Hmm, does qmail put each piece of email is in a separate file? That
might explain a lot about what is going on here.
> Adding up the RSS of all the processes in use gives
> about 75MB, while free shows:
>
> total used free shared buffers cached
> Mem: 901068 894088 6980 0 157568 113856
> -/+ buffers/cache: 622664 278404
> Swap: 1028152 10468 1017684
>
> This are fairly consistent numbers. buffers hovers around 150MB and
> cached around 110MB all day. The server is heavy on write traffic.
>
> > Matt, do you see any suspiciously high numbers in
> > /proc/slabinfo ?
>
> What would be suspiciously high? The four biggest numbers I see are:
>
> inode_cache 139772 204760 480 25589 25595 1
> dentry_cache 184024 326550 128 10885 10885 1
> buffer_head 166620 220480 96 4487 5512 1
> size-64 102388 174876 64 2964 2964 1
Well, these numbers _are_ high, but with 1GB of RAM you have to use it all
_somewhere_. It looks like you don't have much memory pressure, because
there is lots of free space in these slabs that could probably be freed
easily.
I'm thinking that if you get _lots_ of dentry and inode items (especially
under the "postal" benchmark) you may not be able to free the negative
dentries for all of the created/deleted files in the mailspool (all of
which will have unique names). There is a deadlock path in the VM that
has to be avoided, and as a result it makes it harder to free dentries
under certain uncommon loads.
I had a "use once" patch for negative dentries that allowed the VM to
free negative dentries easily if they are never referenced again. It
is a bit old, but it should be pretty close to applying. I have been
using it for months without problems (although I don't really stress
it very much in this regard).
The other question would of course be whether we are calling into
shrink_dcache_memory() enough, but that is an issue for Matt to
see by testing "postal" with and without the patch, and keeping an
eye on the slab caches.
Cheers, Andreas
======================= dcache-2.4.13-neg.diff ============================
--- linux.orig/fs/dcache.c Thu Oct 25 01:50:30 2001
+++ linux/fs/dcache.c Thu Oct 25 00:02:58 2001
@@ -137,7 +137,16 @@
/* Unreachable? Get rid of it */
if (list_empty(&dentry->d_hash))
goto kill_it;
- list_add(&dentry->d_lru, &dentry_unused);
+ if (dentry->d_inode) {
+ list_add(&dentry->d_lru, &dentry_unused);
+ } else {
+ /* Put an unused negative inode to the end of the list.

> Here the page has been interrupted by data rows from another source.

-- ==== Sys2Proof/Proofs/PixelCommandChecks.lean ====
section
/-! PROOFS. The check phases of the commands that move pixels (44_encoder.md rules R201, R207, 45_decoder.md rules R231,
R239) against their verdicts. A verdict is the status number the check phase reports, so a command whose verdict is a
number writes it to `STATUS.CODE` and nothing else. -/

namespace Sys2Proof.PixelCommandChecks
open Sys2Proof.Machine Sys2Proof.CommandWords Sys2Proof.DecodeColorCheck Sys2Proof.EncodeColorCheck

/-! ### ENCODE_ALPHA -/

/-- ENCODE_ALPHA checks what ENCODE_COLOR checks in 4:0:0, where no colour model is rejected (44_encoder.md rules R201,
R207). -/
theorem encodeAlphaCheck_eq (p : Params) (s : State) :
    encodeAlphaCheck p s = encodeColorCheck p { s with encCtrl := 0 } := by
  have hcfmt : encFormat 0 = 0 := rfl
  simp only [encodeAlphaCheck, encodeColorCheck, firstFailure, hcfmt, ne_eq, not_true_eq_false, not_lt_zero,
    zero_ne_one, OfNat.zero_ne_ofNat, decide_false, Bool.or_self, Bool.and_false, Bool.false_and, Bool.false_eq_true,
    if_false]
  rfl

theorem encodeAlphaVerdict_eq (p : Params) (s : State) :
    encodeAlphaVerdict p s = encodeColorVerdict p { s with encCtrl := 0 } := by
  have hcfmt : getField 0 2 0 = 0 := rfl
  simp only [encodeAlphaVerdict, encodeColorVerdict, hcfmt, ne_eq, not_true_eq_false, not_lt_zero,
    zero_ne_one, OfNat.zero_ne_ofNat, or_self, and_false, false_and, true_or, if_true, if_false]

theorem map_encodeAlphaCheck (p : Params) (s : State) :
    (encodeAlphaCheck p s).map statusCode = encodeAlphaVerdict p s := by
  rw [encodeAlphaCheck_eq, encodeAlphaVerdict_eq, map_encodeColorCheck]

theorem encodeAlphaCheck_eq_none_iff {p : Params} {s : State} :
    encodeAlphaCheck p s = none ↔ encodeAlphaVerdict p s = none := by
  rw [← map_encodeAlphaCheck, Option.map_eq_none_iff]

/-! ### DECODE_ALPHA -/

/-- The check phase and the verdict report the same status number (45_decoder.md rule R239). -/
theorem map_decodeAlphaCheck (p : Params) (s : State) :
    (decodeAlphaCheck p s).map statusCode = decodeAlphaVerdict p s := by
  simp only [decodeAlphaCheck, map_firstFailure_cons_or, firstFailure_nil_or, map_validateTile]
  refine if_congr ?null rfl (if_congr ?depth rfl (if_congr ?format rfl (if_congr ?empty rfl (if_congr ?stride rfl
    (if_congr ?address rfl (if_congr ?size rfl rfl))))))
  case null => simp only [Bool.or_eq_true, decide_eq_true_eq]
  case depth => rw [Bool.not_eq_true', ← Bool.not_eq_true, depthOk_iff]
  case format => rw [decide_eq_true_iff, pixelFormat_invalid_iff]
  case empty => simp only [decodeEmpty, Bool.or_eq_true, decide_eq_true_eq, or_assoc]
  case stride =>
    simp only [decodeStrideShort, Bool.or_eq_true, decide_eq_true_eq]
    rfl
  case address =>
    rw [Bool.not_eq_true']
    rfl
  case size => exact sizeDiffers_iff

theorem decodeAlphaCheck_eq_none_iff {p : Params} {s : State} :
    decodeAlphaCheck p s = none ↔ decodeAlphaVerdict p s = none := by
  rw [← map_decodeAlphaCheck, Option.map_eq_none_iff]

/-! ### Failing -/

/-- A command whose check phase reports a status writes its number to `STATUS.CODE` (60_exceptions.md rule R294). -/
theorem command_reports {failure : Option Status} {verdict : Option Nat} (hmap : failure.map statusCode = verdict)
    {c : Nat} (h : verdict = some c) (effect s : State) :
    command failure effect s = .next { s with status := withCode s.status c } := by
  obtain ⟨status, hfailure, rfl⟩ := Option.map_eq_some_iff.1 (hmap.trans h)
  rw [hfailure, command_fails, fail_eq, statusWithCode_eq_withCode]
  rfl

/-- Settles O18: each check phase reports the number of its verdict. -/
theorem firstFailingCheckReported : Obligations.FirstFailingCheckReported := by
  unfold Obligations.FirstFailingCheckReported
  exact fun s c => ⟨fun h => command_reports (map_encodeColorCheck _ s) h _ s,
    fun h => command_reports (map_encodeAlphaCheck _ s) h _ s,
    fun h => command_reports (map_decodeColorCheck _ s) h _ s,
    fun h => command_reports (map_decodeAlphaCheck _ s) h _ s⟩

end Sys2Proof.PixelCommandChecks
end

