-- ==== Sys2Proof/Machine/Step.lean ====
section
/-!
DEFINITION. The step: the host's oldest pending call is decoded and run to its end (R31). With no call pending
nothing happens (R517). How a request gets to be pending is the host's business (log 3).
-/

namespace Sys2Proof.Machine

/-- The state once a step has taken the oldest call. -/
def State.taken (s : State) : State := { s with calls := s.calls.drop 1 }

/-- One step. -/
def step (s : State) : Host.Outcome State Fault Refusal :=
  match s.calls with
  | [] => .next s
  | r :: _ =>
    match decode s.mcfg.chip r with
    | .error e => .refused (.undecodable e)
    | .ok i => exec i s.taken

/-- A state with a table word's request as its oldest pending call: the host calling (or, for a wire row, the
unit emitting) that instruction next (log 8). -/
def State.withFetchWord (s : State) (nbits w : Nat) : State :=
  { s with calls := tableRequest nbits w :: s.calls }

end Sys2Proof.Machine
end

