theorem entriesOf_monoConfigure (k : Consts) (op : MonoOps) (cfg : MonoCfg) :
    entriesOf [] (monoConfigure k op cfg (initialPf cfg)) =
      [cmdE [op.segremap ||| (if cfg.segmentRemap then 1 else 0), op.comscan ||| (if cfg.comScanFlipped then 8 else 0)],
       cmdE [op.clockdiv, cfg.clockDiv, op.precharge, cfg.precharge, op.vcomh,
         if cfg.chip = .ssd1309 then k.vcomhSsd1309 else k.vcomhSsd1306],
       cmdE [op.startline ||| 0x00, op.dispoffset, cfg.displayOffset, op.compins, cfg.comPadCfg,
         op.mux, cfg.multiplexRatio],
       cmdE (if cfg.chip = .sh1106 then [op.dcdc, k.dcdcArg] else [op.chargepump, k.chargePumpArg])]
      ++ (if cfg.internalIref then [cmdE [op.iref, k.irefArg]] else [])
      ++ [cmdE [if cfg.colorInversion then op.inverse else op.normal], cmdE [op.contrast, k.defaultContrast]] := by
  have hvcomh : vcomhArg k cfg.chip = if cfg.chip = .ssd1309 then k.vcomhSsd1309 else k.vcomhSsd1306 := by
    cases cfg.chip <;> rfl
  have hpump : chargePump k op cfg.chip =
      if cfg.chip = .sh1106 then [op.dcdc, k.dcdcArg] else [op.chargepump, k.chargePumpArg] := by
    cases cfg.chip <;> rfl
  have hpolarity : polarityByte op (initialPf cfg) = if cfg.colorInversion then op.inverse else op.normal := by
    unfold initialPf
    cases cfg.colorInversion <;> rfl
  rw [monoConfigure, hvcomh, hpump, hpolarity]
  cases cfg.internalIref <;> rfl

theorem lastingOf_monoConfigure (k : Consts) (op : MonoOps) (cfg : MonoCfg) (f : Format) (q : Regs) :
    lastingOf (monoConfigure k op cfg f) q = q := by
  unfold monoConfigure
  cases cfg.internalIref <;> rfl

theorem entriesOf_supplyOn (cfg : MonoCfg) : entriesOf [] (supplyOn cfg) =
    if cfg.supplyGpio.isSome then [gpioE .supply .asserted, delayE cfg.tPowerSettle] else [] := by
  unfold supplyOn
  split <;> rfl

theorem lastingOf_supplyOn (cfg : MonoCfg) (q : Regs) : lastingOf (supplyOn cfg) q =
    { q with supplyLine := if cfg.supplyGpio.isSome then some .asserted else q.supplyLine } := by
  unfold supplyOn
  split <;> rfl

/-- The actions of a whole MONO init. -/
theorem entriesOf_monoInitPlan (k : Consts) (op : MonoOps) (cfg : MonoCfg) :
    entriesOf [] (monoInitPlan k op cfg).micros = monoInitTrace k op cfg := by
  rw [monoInitPlan_eq, entriesOf_cons, entriesOf_append, monoInitActions, entriesOf_append, entriesOf_append,
    entriesOf_append, entriesOf_monoResetStep, entriesOf_monoConfigure, entriesOf_supplyOn]
  simp only [monoInitTrace, List.append_assoc]
  rfl

/-- The registers a whole MONO init writes. -/
theorem lastingOf_monoInitPlan_eq (k : Consts) (op : MonoOps) (cfg : MonoCfg) (q : Regs) :
    lastingOf (monoInitPlan k op cfg).micros q = { q with
      phase := .ready, indeterminate := false, dispOn := some true,
      pf := if cfg.colorInversion then .monoInverted else .monoNormal,
      resetLine := if cfg.resetGpio then some .deasserted else q.resetLine,
      supplyLine := if cfg.supplyGpio.isSome then some .asserted else q.supplyLine } := by
  rw [monoInitPlan_eq, lastingOf_cons, lastingOf_append, monoInitActions, lastingOf_append, lastingOf_append,
    lastingOf_append, lastingOf_monoResetStep, lastingOf_monoConfigure, lastingOf_supplyOn]
  rfl

/-- Settles O24. -/
theorem monoInitCompletes : Obligations.MonoInitCompletes := by
  intro s hidle hhandles htaken
  rw [exec_monoInit_ready hhandles, ← entriesOf_monoInitPlan,
    ← funext (lastingOf_monoInitPlan_eq s.k s.mop s.mcfg)]
  rw [← entriesOf_monoInitPlan] at htaken
  exact runMono_ok true _ .ok s.monoAsked hidle (monoInitPlan_reads_nothing _ _ _)
    (by rwa [Env.okFor, State.monoAsked_xfer])

/-! ## COLOR init -/

/-- The part of COLOR init up to the write of `disp_on` (R303, R304). -/
def colorInitDark (k : Consts) (op : ColorOps) (cfg : ColorCfg) : List Micro :=
  colorResetStep k op cfg ++ [cmd [op.dispoff]]

/-- The part from there to the write of `asleep` (R304, R305). -/
def colorInitWake (k : Consts) (op : ColorOps) (cfg : ColorCfg) : List Micro :=
  colorConfigure k op cfg ++ [cmd [op.slpout]]

/-- COLOR init as actions between its register writes. -/
theorem colorInitPlan_eq (k : Consts) (op : ColorOps) (cfg : ColorCfg) :
    colorInitPlan k op cfg = ⟨colorInitDark k op cfg ++ .set (.dispOn false) ::
      (colorInitWake k op cfg ++ .set (.asleep false) :: delay k.tSlpout :: cmd [op.dispon] ::
        [.set (.dispOn true), .set (.phase .ready), .set (.indeterminate false)]), .result .ok⟩ := by
  simp [colorInitPlan, colorInitDark, colorInitWake, colorDisplayOff, colorWake, colorSleepOut, colorDisplayOn, initDone,
    Plan.ok, cmdp]

theorem cmdp_acts (op : Byte) (ps : List Byte) : ∀ m ∈ cmdp op ps, ∃ a, m = .act a := by
  unfold cmdp
  split <;> simp [cmd, dat]

theorem colorConfigure_acts (k : Consts) (op : ColorOps) (cfg : ColorCfg) :
    ∀ m ∈ colorConfigure k op cfg, ∃ a, m = .act a := by
  have hvrh : ∀ m ∈ vrhVdvStep k op cfg.vrhVdv, ∃ a, m = .act a := by
    unfold vrhVdvStep
    split
    · simp
    · simp only [List.forall_mem_append]
      exact ⟨⟨cmdp_acts _ _, cmdp_acts _ _⟩, cmdp_acts _ _⟩
  simp only [colorConfigure, List.forall_mem_append]
  and_intros <;> first | exact hvrh | exact cmdp_acts _ _

theorem colorInitDark_acts (k : Consts) (op : ColorOps) (cfg : ColorCfg) :
    ∀ m ∈ colorInitDark k op cfg, ∃ a, m = .act a := by
  unfold colorInitDark colorResetStep
  split <;> simp [gpio, delay, cmd, cmdp]

theorem colorInitWake_acts (k : Consts) (op : ColorOps) (cfg : ColorCfg) :
    ∀ m ∈ colorInitWake k op cfg, ∃ a, m = .act a := by
  simp only [colorInitWake, List.forall_mem_append]
  exact ⟨colorConfigure_acts _ _ _, by simp [cmd]⟩

theorem colorInitPlan_reads_nothing (k : Consts) (op : ColorOps) (cfg : ColorCfg) :
    ∀ m ∈ (colorInitPlan k op cfg).micros, m.within [] ∧ ∀ a n, m ≠ .send a n := fun m hm =>
  (colorInitPlan_plain k op cfg m hm).elim Micro.reads_nothing_of_plainColor Micro.reads_nothing_of_lifecycle

theorem entriesOf_colorResetStep (k : Consts) (op : ColorOps) (cfg : ColorCfg) :
    entriesOf [] (colorResetStep k op cfg) = colorResetTrace k op cfg := by
  unfold colorResetStep colorResetTrace
  split <;> rfl

theorem lastingOf_colorResetStep (k : Consts) (op : ColorOps) (cfg : ColorCfg) (q : Regs) :
    lastingOf (colorResetStep k op cfg) q =
      { q with resetLine := if cfg.resetGpio then some .deasserted else q.resetLine } := by
  unfold colorResetStep
  split <;> rfl

theorem lastingOf_colorConfigure (k : Consts) (op : ColorOps) (cfg : ColorCfg) (q : Regs) :
    lastingOf (colorConfigure k op cfg) q = q := by
  simp only [colorConfigure, lastingOf_append, lastingOf_cmdp]
  unfold vrhVdvStep
  split
  · rfl
  · simp only [lastingOf_append, lastingOf_cmdp]

@[simp] theorem entries_cmd (pix s : List Byte) : (cmd s).entries pix = [cmdE s] := rfl
@[simp] theorem entries_delay (pix : List Byte) (t : Nat) : (delay t).entries pix = [delayE t] := rfl
@[simp] theorem entries_set (pix : List Byte) (w : RegWrite) : (Micro.set w).entries pix = [] := rfl
@[simp] theorem cmdpE_nil (op : Byte) : cmdpE op [] = [cmdE [op]] := rfl

/-- The actions of a whole COLOR init. -/
theorem entriesOf_colorInitPlan (k : Consts) (op : ColorOps) (cfg : ColorCfg) :
    entriesOf [] (colorInitPlan k op cfg).micros = colorInitTrace k op cfg := by
  have hvrh : ∀ vrh vdv, entriesOf [] (vrhVdvStep k op (some (vrh, vdv))) =
      cmdpE op.vdvvrhen [k.vdvvrhenEnable] ++ cmdpE op.vrhs [vrh] ++ cmdpE op.vdvs [vdv] := by simp [vrhVdvStep]
  rw [colorInitPlan_eq, colorInitDark, colorInitWake, colorConfigure]
  unfold colorInitTrace
  simp only [entriesOf_append, entriesOf_cons, entriesOf_cmdp, entriesOf_colorResetStep, cmdpE_nil, entries_cmd,
    entries_delay, entries_set, entriesOf_nil, List.append_assoc, List.nil_append, List.cons_append]
  rcases cfg.vrhVdv with _ | ⟨vrh, vdv⟩
  · rfl
  · simp only [hvrh, List.append_assoc]

/-- The registers a whole COLOR init writes. -/
theorem lastingOf_colorInitPlan_eq (k : Consts) (op : ColorOps) (cfg : ColorCfg) (q : Regs) :
    lastingOf (colorInitPlan k op cfg).micros q = { q with
      phase := .ready, indeterminate := false, dispOn := some true, asleep := some false,
      resetLine := if cfg.resetGpio then some .deasserted else q.resetLine } := by
  rw [colorInitPlan_eq, colorInitDark, colorInitWake, lastingOf_append, lastingOf_append, lastingOf_colorResetStep,
    lastingOf_cons, lastingOf_append, lastingOf_append, lastingOf_colorConfigure]
  rfl

/-- Once its handles answered that they are ready, COLOR init runs its whole plan (R302). -/
theorem exec_colorInit_ready {s : State} (h : colorHandlesReady s) :
    exec .colorInit s = runColor true (colorInitPlan s.k s.cop s.ccfg) s.colorAsked := by
  change runColor true (if readyAll (colorHandles s.ccfg) s.color.env then _ else _) s.colorAsked = _
  rw [if_pos ((readyAll_colorHandles s.ccfg s.color.env).2 h)]

/-- Asking its handles takes no answer of its transport. -/
theorem State.colorAsked_xfer (s : State) : s.colorAsked.color.env.xfer = s.color.env.xfer := askAll_xfer _ _

/-- Settles O38. -/
theorem colorInitCompletes : Obligations.ColorInitCompletes := by
  intro s hidle hhandles htaken
  rw [exec_colorInit_ready hhandles, ← entriesOf_colorInitPlan, ← funext (lastingOf_colorInitPlan_eq s.k s.cop s.ccfg)]
  rw [← entriesOf_colorInitPlan] at htaken
  exact runColor_ok true _ .ok s.colorAsked hidle (colorInitPlan_reads_nothing _ _ _)
    (by rwa [Env.okFor, State.colorAsked_xfer])

/-! ## Where a COLOR init stops -/

/-- A COLOR plan that reads no buffer, when not all of its transfers are taken: it ends at the first of them. -/
theorem runColor_fails (b : Bool) (ms : List Micro) (r : Result) (s : State) (h : s.color.regs.idle)
    (hw : ∀ m ∈ ms, m.within [] ∧ ∀ a n, m ≠ .send a n) (hok : ¬ s.color.env.okFor (entriesOf [] ms)) :
    ∃ ms₁ f bytes ms₂, ms = ms₁ ++ .act (.xfer f bytes) :: ms₂ ∧ s.color.env.okFor (entriesOf [] ms₁) ∧
      s.color.env.xfer.answer (xferCount (entriesOf [] ms₁)) = false ∧
      runColor b ⟨ms, .result r⟩ s = .next (s.colorDid (entriesOf [] ms₁ ++ [⟨.xfer f bytes, false⟩])
        (fun q => (lastingOf ms₁ q).abandon b) .busTransferFailure) := by
  obtain ⟨ms₁, m, ms₂, e, -, rfl, hentry, hx, hok₁, hfail, -, -⟩ :=
    runMicros_fails s.colorSink b [] ms (.result r) s.color
      (fun ⟨a, n, hm⟩ => absurd rfl ((hw _ hm).2 a n)) (fun m hm => (hw m hm).1) hok
  obtain ⟨f, bytes, rfl⟩ : ∃ f bytes, m = .act (.xfer f bytes) := by
    cases m with
    | set w => simp [Micro.entries] at hentry
    | send a n => exact absurd rfl ((hw _ (by simp)).2 a n)
    | act a =>
      obtain rfl : ⟨a, true⟩ = e := by simpa [Micro.entries] using hentry
      cases a with
      | xfer f bytes => exact ⟨f, bytes, rfl⟩
      | _ => simp [Act.isXfer] at hx
  exact ⟨ms₁, f, bytes, ms₂, rfl, hok₁, hfail,
    runColor_failsAt b ms₁ ms₂ f bytes _ s h (fun m hm => hw m (List.mem_append_left _ hm)) hok₁ hfail⟩

/-- A sequence of actions leaves one entry each. -/
theorem length_entriesOf_acts (pix : List Byte) {ms : List Micro} (h : ∀ m ∈ ms, ∃ a, m = .act a) :
    (entriesOf pix ms).length = ms.length := by
  induction ms with
  | nil => rfl
  | cons m ms ih =>
    obtain ⟨⟨a, rfl⟩, hms⟩ := List.forall_mem_cons.1 h
    rw [entriesOf_cons, List.length_append, ih hms, List.length_cons, Nat.add_comm]
    rfl

/-- Actions alone do not write the sleep shadow. -/
theorem lastingOf_acts_asleep {ms : List Micro} (h : ∀ m ∈ ms, ∃ a, m = .act a) (q : Regs) :
    (lastingOf ms q).asleep = q.asleep := by
  refine lastingOf_keeps (P := fun g => g.asleep = q.asleep) (fun m hm g hg => ?_) rfl
  obtain ⟨a, rfl⟩ := h m hm
  exact (Regs.effect_asleep g a).trans hg

/-- An element of a list that is followed by another in a split of the two. -/
theorem split_append_cons {α : Type} {as bs cs ds : List α} {b c : α} (h : as ++ b :: bs = cs ++ c :: ds)
    (hne : b ≠ c) : (∃ es, as = cs ++ c :: es) ∨ ∃ es, cs = as ++ b :: es ∧ bs = es ++ c :: ds := by
  rcases List.append_eq_append_iff.1 h with ⟨es, hcs, hbs⟩ | ⟨es, has, hds⟩
  · cases es with
    | nil => exact absurd (List.cons.inj hbs).1 hne
    | cons e es =>
      obtain ⟨rfl, rfl⟩ := List.cons.inj hbs
      exact .inr ⟨es, hcs, rfl⟩
  · cases es with
    | nil => exact absurd (List.cons.inj hds).1.symm hne
    | cons e es =>
      obtain ⟨rfl, -⟩ := List.cons.inj hds
      exact .inl ⟨es, has⟩
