-- ==== Sys2Proof/Machine/Flags.lean ====
section
/-! DEFINITION. `STATUS`: its codes, its assembled value, and the code write of a command that completes normally
(`10_state.md` R15; `60_exceptions.md` R116 to R118). There are no condition codes (R16). -/

namespace Sys2Proof.Machine

/-- OK (R15). -/
def codeOk : BitVec 2 := 0#2
/-- INVALID_ARGUMENT (R15, R117). -/
def codeInvalidArgument : BitVec 2 := 1#2
/-- ILLEGAL_COMMAND (R15, R118). -/
def codeIllegalCommand : BitVec 2 := 2#2

/-- `STATUS_OUT[3:0]`: `CODE` in bits 1:0, `BUSY` bit 2, `EFLAG` bit 3 (R15). -/
def statusWord (s : Block) : BitVec 4 := BitVec.ofBool s.eflag ++ (BitVec.ofBool s.busy ++ s.code)

/-- Normal completion: `STATUS.CODE` <- 0, `EFLAG` unchanged (R116). -/
def completeOk (s : Block) : Block := { s with code := codeOk }

end Sys2Proof.Machine
end

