-- ==== Sys2Proof/Safety.lean ====
section
/-! DEFINITION. The terms claims use: the architectural part of a state (`10_state.md` R10), which commands build, stream
or fault, and the invariant that every step keeps (R26). -/

namespace Sys2Proof.Machine

/-- RDH, RDI, WSR, USR and its two names: the commands that build a frame (`41_frame_builder.md` R80). -/
def builds : Instr → Bool
  | .rdh _ _ _ => true
  | .rdi _ _ _ => true
  | .wsr _ _ _ _ => true
  | .usr _ _ _ _ => true
  | .usrCal _ _ _ => true
  | .usrRst _ _ _ => true
  | .rdregIllegal _ _ _ _ => false
  | .crcInit _ _ _ _ => false
  | .crcUpd _ _ _ _ _ => false
  | .reserved5 _ _ _ _ => false
  | .reserved6 _ _ _ _ => false
  | .reserved7 _ _ _ _ => false

/-- CRC.INIT and CRC.UPD: the streaming commands (`40_crc_engine.md` R69). -/
def streams : Instr → Bool
  | .crcInit _ _ _ _ => true
  | .crcUpd _ _ _ _ _ => true
  | .rdh _ _ _ => false
  | .rdi _ _ _ => false
  | .wsr _ _ _ _ => false
  | .usr _ _ _ _ => false
  | .usrCal _ _ _ => false
  | .usrRst _ _ _ => false
  | .rdregIllegal _ _ _ _ => false
  | .reserved5 _ _ _ _ => false
  | .reserved6 _ _ _ _ => false
  | .reserved7 _ _ _ _ => false

/-- The clocks a command takes in the bit-serial refinement (`42_serial_sequencer.md` R110). -/
def serialClocks : Instr → Nat
  | .rdh _ _ _ => 57
  | .rdi _ _ _ => 57
  | .wsr _ _ _ _ => 57
  | .usr _ _ _ _ => 21
  | .usrCal _ _ _ => 21
  | .usrRst _ _ _ => 21
  | .crcUpd _ _ _ _ _ => 9
  | .crcInit _ _ _ _ => 1
  | .rdregIllegal _ _ _ _ => 1
  | .reserved5 _ _ _ _ => 1
  | .reserved6 _ _ _ _ => 1
  | .reserved7 _ _ _ _ => 1

/-- The clocks a command takes in the table-driven variant (`42_serial_sequencer.md` R111). -/
def tableCount : Instr → Nat
  | .rdh _ _ _ => 9
  | .rdi _ _ _ => 9
  | .wsr _ _ _ _ => 9
  | .usr _ _ _ _ => 5
  | .usrCal _ _ _ => 5
  | .usrRst _ _ _ => 5
  | .crcUpd _ _ _ _ _ => 1
  | .crcInit _ _ _ _ => 1
  | .rdregIllegal _ _ _ _ => 1
  | .reserved5 _ _ _ _ => 1
  | .reserved6 _ _ _ _ => 1
  | .reserved7 _ _ _ _ => 1

/-- The architectural state: the six registers of the transaction level (`10_state.md` R10). -/
structure Arch where
  crc   : BitVec 16
  fb    : Memory
  flen  : BitVec 4
  rlen  : BitVec 18
  code  : BitVec 2
  eflag : Bool
  deriving DecidableEq, Repr

/-- The architectural part of a state. -/
def arch (s : Block) : Arch := ⟨s.crc, s.fb, s.flen, s.rlen, s.code, s.eflag⟩

/-- The frame in the buffer is sound (R26 (I-a) to (I-d)): the legal lengths, zeros past the frame, a trailer that
verifies, and the response length that belongs to the frame. -/
structure FrameOk (s : Block) : Prop where
  flen_legal : s.flen = 0#4 ∨ s.flen = 4#4 ∨ s.flen = 8#4
  zero_past_frame : ∀ i : Fin 8, s.flen.toNat ≤ i.val → fbRead s.fb i = 0x00#8
  trailer_verifies : s.flen ≠ 0#4 → crcCheck (memRead s.fb 0 s.flen.toNat) = some true
  rlen_zero_iff : s.rlen = 0#18 ↔ s.flen = 0#4
  rlen_user : s.flen = 4#4 → s.rlen = 4#18
  rlen_write : s.flen = 8#4 → fbRead s.fb 1 = 0x06#8 → s.rlen = 8#18
  rlen_read : s.flen = 8#4 → fbRead s.fb 1 ≠ 0x06#8 →
    s.rlen.toNat = 5 + 2 * (256 * (fbRead s.fb 4).toNat + (fbRead s.fb 5).toNat)

/-- `STATUS` is sound: code 3 is never written (`60_exceptions.md` R120), and a code other than 0 goes with the sticky
flag and no frame (R26 (I-e)). -/
structure StatusOk (s : Block) : Prop where
  code_legal : s.code ≠ 3#2
  fault_marks : s.code ≠ 0#2 → s.flen = 0#4 ∧ s.eflag = true

/-- The latched command is one whose body the sequencer is absorbing: the buffer holds its body and zeros, no frame is
announced, and `IDX` points into the body (`42_serial_sequencer.md` R102, R104). -/
structure BuildOk (s : Block) : Prop where
  latched_builder : builds (decode s.opr) = true
  body_in_buffer : s.fb = memWrite fbClear 0 (fillBody s.opr)
  no_frame : s.flen = 0#4 ∧ s.rlen = 0#18
  idx_in_body : s.idx.toNat + 3 ≤ frameLen s.opr

/-- Where the sequencer stands, phase by phase. IDLE and FILL, and SHIFT of a CRC.UPD, still hold the last frame. While a
body is absorbed, `CRC` is what `crc16` has reached: in XOR after the bytes before `IDX`, in SHIFT `BIT` iterations into
byte `IDX`, in TRAILER after the whole body (`42_serial_sequencer.md` R101 to R105). -/
def SequencerOk (s : Block) : Prop :=
  match s.phase with
  | .idle => FrameOk s
  | .fill => FrameOk s ∧ builds (decode s.opr) = true
  | .xor => BuildOk s ∧ s.crc = crc16 (memRead s.fb 0 s.idx.toNat)
  | .shift =>
    (FrameOk s ∧ cmdOp s.opr = 4#3) ∨
      (BuildOk s ∧ s.crc = bitsteps s.bit.toNat
        (crc16 (memRead s.fb 0 s.idx.toNat) ^^^ zext16 (fbRead s.fb s.idx.toFin)))
  | .trailer => BuildOk s ∧ s.crc = crc16 (memRead s.fb 0 (frameLen s.opr - 2))

/-- The invariant of the machine. In an idle state it is R26 (I-a) to (I-e), and the buffer in canonical form; in the
middle of a command it says how far the sequencer is. -/
structure Inv (s : Block) : Prop where
  memory_canonical : s.fb.wf
  status : StatusOk s
  sequencer : SequencerOk s

end Sys2Proof.Machine
end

+ * If it is not referenced again before we need to free some
+ * memory, it will be the first to be freed.
+ */
+ dentry->d_vfs_flags &= ~DCACHE_REFERENCED;
+ list_add_tail(&dentry->d_lru, &dentry_unused);
+ }
dentry_stat.nr_unused++;
spin_unlock(&dcache_lock);
return;
@@ -306,8 +315,9 @@
}
/**
- * prune_dcache - shrink the dcache
+ * _prune_dcache - shrink the dcache
* @count: number of entries to try and free
+ * @gfp_mask: context under which we are trying to free memory
*
* Shrink the dcache. This is done when we need
* more memory, or simply when we need to unmount
@@ -318,7 +328,7 @@
* all the dentries are in use.
*/
-void prune_dcache(int count)
+void _prune_dcache(int count, unsigned int gfp_mask)
{
spin_lock(&dcache_lock);
for (;;) {
@@ -329,15 +339,32 @@
if (tmp == &dentry_unused)
break;
- list_del_init(tmp);
dentry = list_entry(tmp, struct dentry, d_lru);
/* If the dentry was recently referenced, don't free it. */
if (dentry->d_vfs_flags & DCACHE_REFERENCED) {
+ list_del_init(tmp);
dentry->d_vfs_flags &= ~DCACHE_REFERENCED;
list_add(&dentry->d_lru, &dentry_unused);
continue;
}
+
+ /*
+ * Nasty deadlock avoidance.
+ *
+ * ext2_new_block->getblk->GFP->shrink_dcache_memory->
+ * prune_dcache->prune_one_dentry->dput->dentry_iput->iput->
+ * inode->i_sb->s_op->put_inode->ext2_discard_prealloc->
+ * ext2_free_blocks->lock_super->DEADLOCK.
+ *
+ * We should make sure we don't hold the superblock lock over
+ * block allocations, but for now we will only free unused
+ * negative dentries (which are added at the end of the list).
+ */
+ if (dentry->d_inode && !(gfp_mask & __GFP_FS))
+ break;
+
+ list_del_init(tmp);
dentry_stat.nr_unused--;
/* Unused dentry with a count? */
@@ -351,6 +378,11 @@
spin_unlock(&dcache_lock);
}
+void prune_dcache(int count)
+{
+ _prune_dcache(count, __GFP_FS);
+}
+
/*
* Shrink the dcache for the specified super block.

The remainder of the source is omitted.